The script – by Alex Kurtzman, Roberto Orci and Phillip Iscove (with story assist from Len Wiseman) – takes a couple of elements from Nathaniel Hawthorne’s classic short story, adds a bit of Rip Van Winkle and a number of ideas from The Book of Revelations (not the least of which is that the Headless Horseman is Death, one of the Four Horsemen of the Apocalypse).

It’s a fast-pace tale that brims over with new takes on some familiar ideas but never quite feels overly stuffed, or like too much of an infodump. The premiere is directed by Wiseman (Underworld, Total Recall), who knows how sell a story. He gives each era a distinct tone and makes the shifts a seamless part of the storytelling. The use of FX is essential to the storytelling and it’s fair to say that their quality is extremely high.
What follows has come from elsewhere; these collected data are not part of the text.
/-- TEAM_SWAP_OUT (R14, R56, R342): a team in `qwait` whose children are not placed gives up its slot: its image and its parked
accesses go to the save area, only its LIVE registers are kept, and every entity's read latch is empty (R53). -/
def execTeamSwapOut (t : Nat) (s : State) : Host.Outcome State Fault Refusal :=
  match tabGet s.teams t with
  | none => .next s
  | some x =>
    let es := s.entsOf t
    let resident := match s.wgOf x with | some w => w.place == .resident | none => false
    if x.swapped || es.isEmpty || !resident || !es.all (fun e => e.2.hold == some .qwait) || s.qwaitOver t x || !s.teamQuiet t then .next s
    else
      let c := s.ctxOf x
      let base := s.saveBase c
      let ps := s.replay.filter fun r => r.2.team == t
      let operands := alignUp (64 * ps.length) 4096
      let image := alignUp (operands + (ps.map fun r => operandBytes r.2).sum) 4096
      let s := s.modTeam t fun x => { x with swapped := true, imageAt := base + image, v := x.v.filter fun r => decide (r.1 < x.live) }
      let s := es.foldl (fun s e => s.modEnt e.1 fun e => { e with snap := none }) s
      match tabGet s.teams t with
      | none => .next s
      | some x =>
        let bytes := s.teamImage t x
        let parts := [(0, s.parkedSection c operands ps), (operands, ps.flatMap fun r => s.operandSection r.2), (image, bytes)]
        let out (r : Nat × ReplayEntry) : Nat × ReplayEntry := if r.2.team = t then (r.1, { r.2 with part := 4096 }) else r
        let s := { s.modCtx c fun y => { y with saveTop := base + alignUp (image + bytes.length) 4096 } with replay := s.replay.map out }
        s.writeParts ((s.ctx c).ctxSave.toNat + base) parts

/-- The governor's choices for the workgroups of a context are dropped: a pre-emption abandons the move (R38). -/
def State.dropChoices (s : State) (c : Nat) : State :=
  let ours (k : Nat) : Bool := match tabGet s.wgs k with | some w => w.ctx == c | none => false
  { s with cols := s.cols.map fun (x : Nat × Column) => (x.1, if x.2.chosen.any fun y => ours y.1 then { x.2 with chosen := none } else x.2) }

/-- SUSPEND of an ACTIVE context (R316, R317): draws stop, a visit of the context ends (R320), a move of its workgroups, chosen or under
way, is abandoned and does not count (R365), and they stop for their save where they are (R38). -/
def State.suspend (s : State) (c : Nat) : State :=
  let s := (s.unhold c).dropChoices c
  let s := s.wgs.foldl (fun s w => match w.2.place with
    | .moving _ _ => if w.2.ctx = c then s.uncountMove w.1 w.2 else s
    | _ => s) s
  let s := s.endVisit c
  let stop (w : Workgroup) : Workgroup := match w.place with
    | .saved => w
    | _ => if w.ctx = c then { w with place := .stopping } else w
  let s := { s with wgs := s.wgs.map fun (w : Nat × Workgroup) => (w.1, stop w.2) }
  s.modCtx c fun x => { x with state := .suspending, preTicks := 0, saveTop := s.saveBase c }

/-- A piece of work that waits, as the context save area holds it. -/
def State.pieceBytes (s : State) (p : Piece) : List Byte :=
  leBytes 4 (match tabGet s.grids p.grid with | some g => g.gridId | none => 0) ++ tripleBytes p.wgid ++ tripleBytes p.lo ++ tripleBytes p.hi ++ leBytes 4 p.splits

/-- What the world switch writes beside the workgroups (R317): lottery state, counter session, split lists, grids started but not
fully placed, and the handlers that run, with their slots. -/
def State.contextBytes (s : State) (c : Nat) : List Byte :=
  let x := s.ctx c
  let grids := s.grids.filter fun g => g.2.ctx == c && !g.2.retired && decide (g.2.next < g.2.rcd.total)
  leBytes 4 x.seed.toNat ++ leBytes 4 (x.cen + 16 * x.oie + 256 * x.ovf) ++ x.evt.flatMap (leBytes 4) ++ x.counters.flatMap (leBytes 8) ++
    leBytes 4 x.traps.length ++ x.traps.flatMap (fun t => leBytes 4 t.1 ++ leBytes 4 t.2) ++
    leBytes 4 grids.length ++ grids.flatMap (fun g => leBytes 4 g.2.gridId ++ leBytes 4 g.2.queue ++ leBytes 4 g.2.next) ++
    (List.range 64).flatMap fun q =>
      let l := ((tabGet x.queues q).getD Queue.reset).split
      leBytes 4 l.length ++ l.flatMap s.pieceBytes

/-- CONTEXT_SAVE_COMPLETE (R316, R317): every workgroup of a SUSPENDING context is saved. -/
def execContextSaveComplete (c : Nat) (s : State) : Host.Outcome State Fault Refusal :=
  let x := s.ctx c
  if x.state ≠ .suspending ∨ (s.wgs.all fun w => w.2.ctx != c || w.2.place == .saved) = false then .next s
  else
    thenNext (s.physStore (x.ctxSave.toNat + x.saveTop) (s.contextBytes c)) fun s =>
      .next (s.modCtx c fun x => { x with state := .suspended })

end Sys2Proof.Machine
end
Mison and Beharie work well together and, unusually, Jones plays Captain Frank Irving, a character who is not particularly funny – and not particularly happy about the state of affairs in town, for that matter. His participation is grudging at best and it’s probably just a matter of time before he actually witnesses some supernatural event or another.

In interviews, executive producers Kurtzman and Orci have described the show as being ‘a molecule short of absurdity,’ and that’s a fair assessment of its mix of horror/fantasy and police procedural. That willingness to play outside the box results in a premiere that is great fun.